To learn more, Siedner and his colleagues tracked the symptoms and viral loads – the amount of the virus in swabs – of 127 people with mild to moderate covid-19. Of these, 72 took a five-day regimen of Paxlovid.

Over the study, which lasted nearly a year, the researchers found that 20.8 per cent of those who took Paxlovid went on to have covid-19 rebound, compared with 1.8 per cent who didn’t have any treatment or a placebo. The team defined this rebound as a drop in viral load followed by two consecutive increases within a 20-day period.

Covid-19 rebound wasn’t associated with developing more severe symptoms. The researchers didn’t measure whether the participants infected others during their rebound, but wrote in their paper that having relatively mild symptoms or none at all means people could be contagious without realising it.

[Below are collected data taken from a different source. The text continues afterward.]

@[simp] theorem Follows.memError {mw : Bool} {s0 : State} {s : State} {tag : Nat} {code : Code} (h : Follows mw .baxel s0
    s) : Follows mw .baxel s0 (State.memError s tag code) := by
  simp (maxDischargeDepth := 100) [State.memError, h]

@[simp] theorem Follows.failCommand {mw : Bool} {s0 : State} {s : State} {m : Nat} {j : Nat} {code : Code} (h : Follows mw
    .baxel s0 s) : Follows mw .baxel s0 (State.failCommand s m j code) := by
  simp (maxDischargeDepth := 100) [State.failCommand, h]

@[simp] theorem Answers.execMemWriteResponse {mw : Bool} {s0 s : State} {p : Part} {port id : Nat} {err : Bool} (h :
    Follows mw p s0 s) :
    Answers mw p s0 (Machine.execMemWriteResponse p port id err s) := by
  unfold Machine.execMemWriteResponse
  extract_lets key t0 s1
  split
  · simp [h]
  extract_lets s3 s2
  have h0 : Follows mw p s0 t0 := by simp (maxDischargeDepth := 100) [t0, h]
  have h1 : Follows mw p s0 s1 := by
    simp only [s1]
    cases p <;> simp (maxDischargeDepth := 100) [h0]
  have h3 : Follows mw p s0 s3 := by simp (maxDischargeDepth := 100) [s3, h1]
  have h2 : Follows mw p s0 s2 := by
    simp only [s2]
    cases p <;> repeat' (first | contradiction | (simp (maxDischargeDepth := 100) [h1, h3]; done) | split | (simp_all; done))
  simp (maxDischargeDepth := 100) [h2]

@[simp] theorem Follows.closeSend {mw : Bool} {s0 : State} {s : State} {p : Part} {key : Nat} {x : Machine.SendTransfer}
    {code : Code} (h : Follows mw p s0 s) : Follows mw p s0 (State.closeSend s p key x code) := by
  unfold State.closeSend
  extract_lets s1
  have hs1 : Follows mw p s0 s1 := by
    simp only [s1]
    repeat' (first | (simp (maxDischargeDepth := 100) [h]; done) | refine Follows.foldl (fun _ _ => ?_) ?_ | split)
  repeat' (first | (simp (maxDischargeDepth := 100) [h, hs1]; done) | refine Follows.foldl (fun _ _ => ?_) ?_ | split)

@[simp] theorem Answers.execRwDoneRx {mw : Bool} {s0 : State} {p : Part} {src : Nat} {d : RwDone} {s : State} (h : Follows
    mw p s0 s) : Answers mw p s0 (Machine.execRwDoneRx p src d s) := by
  simp only [Machine.execRwDoneRx]
  repeat' (first | (simp (maxDischargeDepth := 100) [h]; done) | refine Follows.foldl (fun _ _ => ?_) ?_ | split)

@[simp] theorem Follows.tickV2 {mw : Bool} {s0 : State} {s : State} {p : Part} (h : Follows mw p s0 s) : Follows mw p s0
    (State.tickV2 s p) := by
  simp (maxDischargeDepth := 100) [State.tickV2, h]

end Sys2Proof.Machine
end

The findings shouldn’t stop doctors from prescribing Paxlovid, but its potential risks and benefits should be considered for each individual, says Siedner. Exactly why this rebound can occur with Paxlovid is unknown, but it might be because some people need more than five days of treatment, the standard dosing regimen, he says.

The latest research comes after certain studies, some of which were carried out by Pfizer, Paxlovid’s manufacturer, suggest that rebound isn’t specific to this treatment. The differences in results between trials appear to be due to varying sampling times, says Siedner.

In the latest study, people were tested three times a week and their viral samples were assessed for the pathogen’s ability to replicate. In some of the previous research, testing occurred on only three days and didn’t include this assessment, says Siedner.

“We are continuing to monitor the data, but believe viral rebound is relatively uncommon and not uniquely associated with any specific treatment,” says a Pfizer spokesperson. “We remain very confident in Paxlovid’s clinical effectiveness at preventing severe outcomes from covid-19 in patients at increased risk.”